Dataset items
+++
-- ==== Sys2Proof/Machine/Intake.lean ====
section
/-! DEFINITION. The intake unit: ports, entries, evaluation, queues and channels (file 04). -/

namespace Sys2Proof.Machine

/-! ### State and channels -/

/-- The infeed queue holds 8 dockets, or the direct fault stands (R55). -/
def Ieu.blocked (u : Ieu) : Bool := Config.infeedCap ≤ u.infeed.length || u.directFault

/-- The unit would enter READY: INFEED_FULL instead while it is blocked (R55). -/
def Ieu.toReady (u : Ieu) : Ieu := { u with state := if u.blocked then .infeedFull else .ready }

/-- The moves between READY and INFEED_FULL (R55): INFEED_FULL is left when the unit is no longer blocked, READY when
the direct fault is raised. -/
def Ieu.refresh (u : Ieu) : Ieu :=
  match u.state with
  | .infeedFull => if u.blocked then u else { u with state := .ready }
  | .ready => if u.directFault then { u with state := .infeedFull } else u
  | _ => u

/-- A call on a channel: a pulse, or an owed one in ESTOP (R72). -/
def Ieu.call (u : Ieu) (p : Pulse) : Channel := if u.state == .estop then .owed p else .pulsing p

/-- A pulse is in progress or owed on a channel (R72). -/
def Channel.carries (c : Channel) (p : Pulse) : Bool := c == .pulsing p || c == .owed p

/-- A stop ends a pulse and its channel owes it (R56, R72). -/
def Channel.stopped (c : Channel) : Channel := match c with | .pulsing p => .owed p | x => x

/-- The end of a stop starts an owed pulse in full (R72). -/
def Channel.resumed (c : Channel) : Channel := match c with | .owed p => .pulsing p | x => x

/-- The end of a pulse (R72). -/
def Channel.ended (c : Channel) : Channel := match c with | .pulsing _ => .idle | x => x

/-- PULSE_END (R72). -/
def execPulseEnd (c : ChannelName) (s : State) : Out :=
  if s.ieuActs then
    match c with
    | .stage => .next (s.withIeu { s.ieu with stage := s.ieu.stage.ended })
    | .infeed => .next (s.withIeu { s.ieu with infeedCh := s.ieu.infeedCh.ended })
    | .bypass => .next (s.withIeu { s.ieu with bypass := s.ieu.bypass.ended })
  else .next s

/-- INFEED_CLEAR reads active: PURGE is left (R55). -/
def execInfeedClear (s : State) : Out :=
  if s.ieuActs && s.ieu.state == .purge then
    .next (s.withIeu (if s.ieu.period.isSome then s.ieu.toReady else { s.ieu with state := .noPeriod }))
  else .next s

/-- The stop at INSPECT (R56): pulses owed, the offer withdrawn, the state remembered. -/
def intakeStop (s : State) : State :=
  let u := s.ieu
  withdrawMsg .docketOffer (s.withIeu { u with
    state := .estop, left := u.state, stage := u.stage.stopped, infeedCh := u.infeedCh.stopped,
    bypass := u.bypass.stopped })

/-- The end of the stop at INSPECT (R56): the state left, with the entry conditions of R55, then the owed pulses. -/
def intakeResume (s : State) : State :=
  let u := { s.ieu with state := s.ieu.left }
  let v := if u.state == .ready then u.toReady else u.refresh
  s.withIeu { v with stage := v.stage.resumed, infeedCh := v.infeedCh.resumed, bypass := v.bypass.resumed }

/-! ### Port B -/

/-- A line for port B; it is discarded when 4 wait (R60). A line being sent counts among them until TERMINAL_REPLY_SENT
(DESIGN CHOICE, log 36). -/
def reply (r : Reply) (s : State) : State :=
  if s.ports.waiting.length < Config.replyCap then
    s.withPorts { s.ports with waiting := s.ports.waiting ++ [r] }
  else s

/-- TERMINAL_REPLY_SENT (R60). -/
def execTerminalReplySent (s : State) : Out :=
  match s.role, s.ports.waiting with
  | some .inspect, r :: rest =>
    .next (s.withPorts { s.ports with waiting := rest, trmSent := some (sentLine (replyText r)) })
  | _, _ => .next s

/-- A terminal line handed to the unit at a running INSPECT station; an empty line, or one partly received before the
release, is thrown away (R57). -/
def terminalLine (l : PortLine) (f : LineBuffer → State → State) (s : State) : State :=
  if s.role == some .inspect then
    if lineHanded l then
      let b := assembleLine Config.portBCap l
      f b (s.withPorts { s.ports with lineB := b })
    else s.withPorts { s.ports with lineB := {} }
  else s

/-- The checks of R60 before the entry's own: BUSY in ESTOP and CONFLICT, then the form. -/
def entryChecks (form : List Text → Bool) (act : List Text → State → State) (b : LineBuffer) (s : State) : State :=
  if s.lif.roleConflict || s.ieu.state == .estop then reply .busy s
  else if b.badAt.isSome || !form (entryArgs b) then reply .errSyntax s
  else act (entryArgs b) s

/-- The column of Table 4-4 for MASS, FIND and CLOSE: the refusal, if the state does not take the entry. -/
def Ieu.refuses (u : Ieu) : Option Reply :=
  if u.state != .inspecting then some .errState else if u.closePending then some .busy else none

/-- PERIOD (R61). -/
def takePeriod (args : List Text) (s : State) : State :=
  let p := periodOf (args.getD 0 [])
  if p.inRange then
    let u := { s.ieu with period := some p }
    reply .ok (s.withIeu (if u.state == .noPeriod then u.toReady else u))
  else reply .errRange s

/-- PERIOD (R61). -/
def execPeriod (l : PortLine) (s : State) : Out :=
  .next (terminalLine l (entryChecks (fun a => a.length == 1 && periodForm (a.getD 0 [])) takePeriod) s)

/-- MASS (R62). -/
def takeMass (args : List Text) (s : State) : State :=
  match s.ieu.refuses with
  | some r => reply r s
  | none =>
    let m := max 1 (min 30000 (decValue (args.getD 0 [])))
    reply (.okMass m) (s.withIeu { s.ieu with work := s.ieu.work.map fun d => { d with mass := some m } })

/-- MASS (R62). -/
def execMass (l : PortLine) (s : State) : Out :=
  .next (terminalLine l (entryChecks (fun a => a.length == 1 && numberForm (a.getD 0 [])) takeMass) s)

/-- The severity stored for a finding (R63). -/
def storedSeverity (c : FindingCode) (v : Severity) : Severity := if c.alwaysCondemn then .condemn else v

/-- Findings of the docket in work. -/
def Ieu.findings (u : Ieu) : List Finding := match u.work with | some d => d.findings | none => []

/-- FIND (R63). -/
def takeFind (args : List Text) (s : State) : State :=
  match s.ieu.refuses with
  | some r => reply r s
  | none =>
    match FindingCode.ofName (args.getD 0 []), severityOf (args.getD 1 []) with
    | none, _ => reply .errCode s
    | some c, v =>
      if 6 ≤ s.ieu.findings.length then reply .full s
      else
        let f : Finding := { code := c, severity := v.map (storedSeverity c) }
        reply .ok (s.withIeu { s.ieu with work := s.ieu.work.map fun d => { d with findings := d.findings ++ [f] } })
+++
◆ **Task requirements**
If a line in the records above contains the word "isSome", copy it.

◆ **Response to this exercise**
    .next (s.withIeu (if s.ieu.period.isSome then s.ieu.toReady else { s.ieu with state := .noPeriod }))
  else if b.badAt.isSome || !form (entryArgs b) then reply .errSyntax s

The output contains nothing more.